Buch: Das Ende der Neuzeit

Titel: Das Ende der Neuzeit

Stichwort: Religiosität der kommenden Zeit; Gegensatz, Nachahmung: Kirche - Kultur; Abnahme der religiösen Empfänglichkeit; Offenbarung: Person - Kultur; deutsche Klassik (fehlende Wahrheitswurzel)

Kurzinhalt: Die Folge ist, daß auf der einen Seite ein von direkten christlichen Einflüssen abgelöstes autonomes Weltdasein entsteht: auf der anderen Seite eine Christlichkeit, die in eigentümlicherweise diese »Autonomie« nachahmt.

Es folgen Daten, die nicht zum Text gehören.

-- ==== Sys2Proof/Tests/Slice0.lean ====
section
/-!
SUPPORT. Tests.  Expected results come from `95_test_vectors.md` (the section is named at each group), from the
worked encodings of `30_encoding.md` R136, or are words written out bit by bit from the rule named.  Each step test
is one step of a small machine.  The witnesses at the end meet the hypotheses of each obligation that has any.
-/

namespace Sys2Proof.Tests

open Sys2Proof.Machine

-- One theorem at a time: many kernel evaluations that wait for one another take a thread and its stack each.
set_option Elab.async false

/-! ## Helpers -/

/-- The start of `95_test_vectors.md`, "Conventions": the word at 0x80001000, some registers set. -/
def machine (w : Word) (regs : List (Reg × Word)) : State :=
  regs.foldl (fun s p => s.setReg p.1 p.2)
    { State.reset with currentPc := 0x80001000, nextPc := 0x80001004, ram := Memory.writeLE [] 0x1000 .word w }

/-- A machine in a delay slot. -/
def inSlot (s : State) : State := { s with inDelaySlot := true }

/-- A projection of the next state. -/
def after {α : Type} (r : Result) (f : State → α) : Option α :=
  match r with
  | .next s => some (f s)
  | _ => none

/-- The reason of a Fatal stop. -/
def stopOf (r : Result) : Option FatalReason :=
  match r with
  | .fault (.fatal reason _) => some reason
  | _ => none

/-- A projection of the state a Fatal stop leaves. -/
def atStop {α : Type} (r : Result) (f : State → α) : Option α :=
  match r with
  | .fault (.fatal _ s) => some (f s)
  | _ => none

/-- Whether an operation has a next state. -/
def isNext : Result → Bool
  | .next _ => true
  | _ => false

theorem exists_next {r : Result} (h : isNext r = true) : ∃ t, r = .next t := by
  cases r <;> first | exact ⟨_, rfl⟩ | cases h

/-! ## WellFormed: an ill-formed term for its check, refused (R365) -/

theorem test_wf_x_too_large : (Instr.gp0DrawOffset 1024 0).wellFormed = false := by decide
theorem test_wf_x_too_small : (Instr.gp0DrawOffset (-1025) 0).wellFormed = false := by decide
theorem test_wf_y_too_large : (Instr.gp0DrawOffset 0 1024).wellFormed = false := by decide
theorem test_wf_y_too_small : (Instr.gp0DrawOffset 0 (-1025)).wellFormed = false := by decide
theorem test_wf_bounds : (Instr.gp0DrawOffset (-1024) 1023).wellFormed = true := by decide

/-! ## Decoding: every constructor from a word written out from the maps R127 to R130, R352 to R374, R390 to R399 -/

theorem test_decode_register_alu :
    decodeCpu 0b000000_00001_00010_00011_00000_100000 = .ok (.add 3 1 2)
    ∧ decodeCpu 0b000000_00001_00010_00011_00000_100001 = .ok (.addu 3 1 2)
    ∧ decodeCpu 0b000000_00001_00010_00011_00000_100010 = .ok (.sub 3 1 2)
    ∧ decodeCpu 0b000000_00001_00010_00011_00000_100011 = .ok (.subu 3 1 2)
    ∧ decodeCpu 0b000000_00001_00010_00011_00000_100100 = .ok (.and 3 1 2)
    ∧ decodeCpu 0b000000_00001_00010_00011_00000_100101 = .ok (.or 3 1 2)
    ∧ decodeCpu 0b000000_00001_00010_00011_00000_100110 = .ok (.xor 3 1 2)
    ∧ decodeCpu 0b000000_00001_00010_00011_00000_100111 = .ok (.nor 3 1 2)
    ∧ decodeCpu 0b000000_00001_00010_00011_00000_101010 = .ok (.slt 3 1 2)
    ∧ decodeCpu 0b000000_00001_00010_00011_00000_101011 = .ok (.sltu 3 1 2) := by decide
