theorem wellFormed_of_decodeOp {w : Word} {i : Instr} (h : decodeOp w = some i) : i.wellFormed = true := by
  unfold decodeOp decodeOpBase decodeOpAlt decodeMulDiv at h
  split_ifs at h <;> cases h <;> rfl

/-- The decoder makes even jump and branch offsets alone: bit 0 of immB and of immJ is 0 (R103). -/
theorem wellFormed_of_decode {w : Word} {i : Instr} (h : decode w = some i) : i.wellFormed = true := by
  unfold decode at h
  split_ifs at h
  · cases h; rfl
  · cases h; rfl
  · cases h; exact evenOffset_immJOf w
  · cases h; rfl
  · exact wellFormed_of_decodeBranch h
  · exact wellFormed_of_decodeLoad h
  · exact wellFormed_of_decodeStore h
  · exact wellFormed_of_decodeOpImm h
  · exact wellFormed_of_decodeOp h

/-! ## Even words -/

theorem evenOffset_iff_toNat_even {w : Nat} {x : BitVec w} : evenOffset x = true ↔ x.toNat % 2 = 0 :=
  ⟨toNat_even_of_evenOffset, evenOffset_of_toNat_even⟩

theorem evenOffset_add {a b : Word} (ha : evenOffset a = true) (hb : evenOffset b = true) : evenOffset (a + b) = true := by
  rw [evenOffset_iff_toNat_even] at *
  rw [BitVec.toNat_add]
  omega

theorem evenOffset_signExtend {w : Nat} {x : BitVec w} (hw : 0 < w) (hx : evenOffset x = true) :
    evenOffset (x.signExtend 32) = true := by
  rw [evenOffset, BitVec.getLsbD_signExtend, if_pos hw]
  exact hx

namespace Machine

/-! ## What a program can see -/

@[symm] theorem SameToProgram.symm {s t : State} (h : SameToProgram s t) : SameToProgram t s :=
  ⟨h.cfg.symm, fun r => (h.regs r).symm, h.pc.symm, h.rom.symm, h.ram.symm, h.vram.symm, h.joy.symm, h.bridge.symm⟩

@[trans] theorem SameToProgram.trans {s t u : State} (h : SameToProgram s t) (k : SameToProgram t u) : SameToProgram s u :=
  ⟨k.cfg.trans h.cfg, fun r => (k.regs r).trans (h.regs r), k.pc.trans h.pc, k.rom.trans h.rom, k.ram.trans h.ram,
    k.vram.trans h.vram, k.joy.trans h.joy, k.bridge.trans h.bridge⟩

/-- Writing an APU register, sample passes in front of it included, shows a program nothing (R64, R304). -/
theorem sameToProgram_apuWrite8 (s : State) (o : Nat) (v : Byte) : SameToProgram s (s.apuWrite8 o v) := by
  constructor <;> simp [State.reg_congr (State.apuWrite8_regs s o v)]

section Operands
variable {s t : State}

/-! What an instruction reads is the same in two states that look the same. -/

theorem SameToProgram.pc4 (h : SameToProgram s t) : t.pc4 = s.pc4 := by
  simp only [State.pc4, h.pc]

theorem SameToProgram.effectiveAddress (h : SameToProgram s t) (rs1 : RegIdx) (imm : BitVec 12) :
    t.effectiveAddress rs1 imm = s.effectiveAddress rs1 imm := by
  simp only [State.effectiveAddress, h.regs]

theorem SameToProgram.branchTarget (h : SameToProgram s t) (offset : BitVec 13) : t.branchTarget offset = s.branchTarget offset := by
  simp only [State.branchTarget, h.pc]

theorem SameToProgram.jumpTarget (h : SameToProgram s t) (offset : BitVec 21) : t.jumpTarget offset = s.jumpTarget offset := by
  simp only [State.jumpTarget, h.pc]

theorem SameToProgram.indirectTarget (h : SameToProgram s t) (rs1 : RegIdx) (imm : BitVec 12) :
    t.indirectTarget rs1 imm = s.indirectTarget rs1 imm := by
  simp only [State.indirectTarget, h.regs]

theorem SameToProgram.read8 (h : SameToProgram s t) (a : Word) : t.read8 a = s.read8 a :=
  State.read8_congr h.cfg h.rom h.ram h.vram h.joy h.bridge a

theorem SameToProgram.read16 (h : SameToProgram s t) (a : Word) : t.read16 a = s.read16 a := by
  simp only [State.read16, h.read8]

theorem SameToProgram.read32 (h : SameToProgram s t) (a : Word) : t.read32 a = s.read32 a := by
  simp only [State.read32, h.read8]

theorem SameToProgram.fetch (h : SameToProgram s t) : t.fetch = s.fetch := by
  simp only [State.fetch, h.pc, h.read32]

end Operands

section Updates
variable {s t : State}

/-! The same update of two states that look the same leaves two that look the same. -/

theorem SameToProgram.setPc (h : SameToProgram s t) {a b : Word} (hab : b = a) : SameToProgram (s.setPc a) (t.setPc b) :=
  ⟨h.cfg, h.regs, hab, h.rom, h.ram, h.vram, h.joy, h.bridge⟩

theorem SameToProgram.setReg (h : SameToProgram s t) (rd : RegIdx) {v w : Word} (hvw : w = v) :
    SameToProgram (s.setReg rd v) (t.setReg rd w) where
  cfg := by simpa using h.cfg
  regs r := by rw [State.reg_setReg, State.reg_setReg, h.regs, hvw]
  pc := by simpa using h.pc
  rom := by simpa using h.rom
  ram := by simpa using h.ram
  vram := by simpa using h.vram
  joy := by simpa using h.joy
  bridge := by simpa using h.bridge

theorem SameToProgram.advance (h : SameToProgram s t) : SameToProgram s.advance t.advance := h.setPc h.pc4

theorem SameToProgram.writeBack (h : SameToProgram s t) (rd : RegIdx) {v w : Word} (hvw : w = v) :
    SameToProgram (s.writeBack rd v) (t.writeBack rd w) := (h.setReg rd hvw).advance

theorem SameToProgram.linkTo (h : SameToProgram s t) (rd : RegIdx) {a b : Word} (hab : b = a) :
    SameToProgram (s.linkTo rd a) (t.linkTo rd b) := (h.setReg rd h.pc4).setPc hab

theorem SameToProgram.branchIf (h : SameToProgram s t) {taken taken' : Bool} (hc : taken' = taken) {a b : Word} (hab : b = a) :
    SameToProgram (s.branchIf taken a) (t.branchIf taken' b) := by
  subst hc
  cases taken' with
  | true => exact h.setPc hab
  | false => exact h.advance

/-- A byte write leads to the same cell of both; in the APU window it may change what is hidden, and only that. -/
theorem SameToProgram.write8 (h : SameToProgram s t) {a b : Word} (hab : b = a) {v w : Byte} (hvw : w = v) :
    SameToProgram (s.write8 a v) (t.write8 b w) := by
  subst hab hvw
  unfold State.write8
  rw [State.region_congr h.cfg]
  cases s.region b with
  | rom o => exact h
  | ram o => exact ⟨h.cfg, h.regs, h.pc, h.rom, congrArg (Memory.write · o w) h.ram, h.vram, h.joy, h.bridge⟩
  | vram o => exact ⟨h.cfg, h.regs, h.pc, h.rom, h.ram, congrArg (Memory.write · o w) h.vram, h.joy, h.bridge⟩
  | joy o => exact ⟨h.cfg, h.regs, h.pc, h.rom, h.ram, h.vram, congrArg (Memory.write · o w) h.joy, h.bridge⟩
  | apu o => exact ((sameToProgram_apuWrite8 s o w).symm.trans h).trans (sameToProgram_apuWrite8 t o w)
  | bridge => exact ⟨h.cfg, h.regs, h.pc, h.rom, h.ram, h.vram, h.joy, rfl⟩
  | unmapped => exact h

theorem SameToProgram.write16 (h : SameToProgram s t) {a b : Word} (hab : b = a) {v w : BitVec 16} (hvw : w = v) :
    SameToProgram (s.write16 a v) (t.write16 b w) := by
  subst hab hvw
  exact (h.write8 rfl rfl).write8 rfl rfl

theorem SameToProgram.write32 (h : SameToProgram s t) {a b v w : Word} (hab : b = a) (hvw : w = v) :
    SameToProgram (s.write32 a v) (t.write32 b w) := by
  subst hab hvw
  exact (((h.write8 rfl rfl).write8 rfl rfl).write8 rfl rfl).write8 rfl rfl

end Updates

/-- An instruction takes two states that look the same to two that look the same: its operands agree, and it ends in one update. -/
theorem exec_sameToProgram {s t : State} (h : SameToProgram s t) (i : Instr) :
    ∃ s' t', exec i s = .next s' ∧ exec i t = .next t' ∧ SameToProgram s' t' := by
  cases i with
  | lui rd imm => exact ⟨_, _, rfl, rfl, h.writeBack rd rfl⟩
  | auipc rd imm => exact ⟨_, _, rfl, rfl, h.writeBack rd (by rw [h.pc])⟩
  | jal rd offset => exact ⟨_, _, rfl, rfl, h.linkTo rd (h.jumpTarget offset)⟩
  | jalr rd rs1 imm => exact ⟨_, _, rfl, rfl, h.linkTo rd (h.indirectTarget rs1 imm)⟩
  | beq rs1 rs2 offset | bne rs1 rs2 offset | blt rs1 rs2 offset | bge rs1 rs2 offset | bltu rs1 rs2 offset | bgeu rs1 rs2 offset =>
    exact ⟨_, _, rfl, rfl, h.branchIf (by rw [h.regs, h.regs]) (h.branchTarget offset)⟩
  | lb rd rs1 imm | lbu rd rs1 imm => exact ⟨_, _, rfl, rfl, h.writeBack rd (by rw [h.effectiveAddress, h.read8])⟩
  | lh rd rs1 imm | lhu rd rs1 imm => exact ⟨_, _, rfl, rfl, h.writeBack rd (by rw [h.effectiveAddress, h.read16])⟩
  | lw rd rs1 imm => exact ⟨_, _, rfl, rfl, h.writeBack rd (by rw [h.effectiveAddress, h.read32])⟩
  | sb rs2 rs1 imm => exact ⟨_, _, rfl, rfl, (h.write8 (h.effectiveAddress rs1 imm) (by rw [h.regs])).advance⟩
  | sh rs2 rs1 imm => exact ⟨_, _, rfl, rfl, (h.write16 (h.effectiveAddress rs1 imm) (by rw [h.regs])).advance⟩
  | sw rs2 rs1 imm => exact ⟨_, _, rfl, rfl, (h.write32 (h.effectiveAddress rs1 imm) (h.regs rs2)).advance⟩
  | addi rd rs1 _ | slti rd rs1 _ | sltiu rd rs1 _ | xori rd rs1 _ | ori rd rs1 _ | andi rd rs1 _ | slli rd rs1 _ | srli rd rs1 _
  | srai rd rs1 _ => exact ⟨_, _, rfl, rfl, h.writeBack rd (by rw [h.regs])⟩
  | add rd rs1 rs2 | sub rd rs1 rs2 | sll rd rs1 rs2 | slt rd rs1 rs2 | sltu rd rs1 rs2 | xor rd rs1 rs2 | srl rd rs1 rs2
  | sra rd rs1 rs2 | or rd rs1 rs2 | and rd rs1 rs2 | mul rd rs1 rs2 | div rd rs1 rs2 | divu rd rs1 rs2 | rem rd rs1 rs2
  | remu rd rs1 rs2 => exact ⟨_, _, rfl, rfl, h.writeBack rd (by rw [h.regs, h.regs])⟩

/-- Two states that look the same fetch the same word, so a CPU step runs one instruction in both, or the no-op. -/
theorem cpuStep_sameToProgram {s t : State} (h : SameToProgram s t) :
    ∃ s' t', cpuStep s = .next s' ∧ cpuStep t = .next t' ∧ SameToProgram s' t' := by
  unfold cpuStep
  rw [h.fetch]
  cases decode s.fetch with
  | none => exact ⟨_, _, rfl, rfl, h.advance⟩
  | some i => exact exec_sameToProgram h i

/-! ## The pc -/

/-- A well-formed instruction leaves an even pc even: it goes on at pc + 4, at an even offset from pc, or where JALR has cleared bit 0. -/
theorem exec_even_pc {i : Instr} {s t : State} (hi : i.wellFormed = true) (hpc : evenOffset s.pc = true) (h : exec i s = .next t) :
    evenOffset t.pc = true := by
  have hnext : evenOffset s.pc4 = true := evenOffset_add hpc rfl
  cases i with
  | jal rd offset => cases h; exact evenOffset_add hpc (evenOffset_signExtend (by decide) hi)
  | jalr rd rs1 imm => cases h; simp [State.indirectTarget, evenOffset]
  | beq rs1 rs2 offset | bne rs1 rs2 offset | blt rs1 rs2 offset | bge rs1 rs2 offset | bltu rs1 rs2 offset | bgeu rs1 rs2 offset =>
    have target : evenOffset (s.branchTarget offset) = true := evenOffset_add hpc (evenOffset_signExtend (by decide) hi)
    cases h
    rw [State.branchIf_pc]
    split_ifs
    · exact target
    · exact hnext
  | sb _ _ _ | sh _ _ _ | sw _ _ _ => cases h; simpa [State.pc4] using hnext
  | _ => cases h; simpa using hnext

theorem cpuStep_even_pc {s t : State} (hpc : evenOffset s.pc = true) (h : cpuStep s = .next t) : evenOffset t.pc = true := by
  obtain ⟨u, hu, hshape⟩ := cpuStep_shape s
  obtain rfl : t = u := Host.Outcome.next.inj (h.symm.trans hu)
  rcases hshape with ⟨i, hdecode, hexec, -⟩ | ⟨-, rfl⟩
  · exact exec_even_pc (wellFormed_of_decode hdecode) hpc hexec
  · exact evenOffset_add hpc rfl

theorem step_even_pc {s t : State} (hpc : evenOffset s.pc = true) (h : step s = .next t) : evenOffset t.pc = true := by
  rcases step_cases s with ⟨-, hs⟩ | ⟨rest, -, hs⟩ | ⟨a, rest, -, -, hs⟩
  · exact cpuStep_even_pc hpc (hs.symm.trans h)
  · exact cpuStep_even_pc (s := { s with agenda := rest }) hpc (hs.symm.trans h)
  · obtain rfl := Host.Outcome.next.inj (hs.symm.trans h)
    obtain ⟨-, -, hkeep, -⟩ := State.perform_fields { s with agenda := rest } a
    rw [hkeep]
    exact hpc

Textausschnitt: 100b Vom Dargelegten her öffnet sich auch die Möglichkeit, etwas über die Religiosität der kommenden Zeit zu sagen - mit all den Vorbehalten, welche die Situation einer solchen Aussage auferlegt. Blicken wir noch einmal zurück. (Fs)

100c Im Mittelalter war das Leben in all seinen Schichtungen und Verzweigungen religiös durchwirkt. Der christliche Glaube bildete die allgemein angenommene Wahrheit. Gesetzgebung, soziale Ordnung, öffentliches wie privates Ethos, philosophisches Denken, künstlerische Arbeit, geschichtlich bewegende Ideen - alles war in irgendeinem Sinne christlich-kirchlich charakterisiert. Damit ist noch nichts über den menschlichen und kulturellen Wert der betreffenden Persönlichkeit oder Leistung gesagt; aber selbst die Weise, wie ein Unrecht geschah, stand noch, unter christlichem Maßstab. Die Kirche war aufs engste mit dem Staat verwachsen; und auch da, wo Kaiser und Papst, Fürst und Bischof auf gespanntem Fuße standen, einander anklagten und unter Verruf setzten, wurde die Kirche als solche nicht in Frage gestellt1. Im Laufe der Neuzeit erfährt der ganze Zustand eine tiefe Veränderung. (Fs)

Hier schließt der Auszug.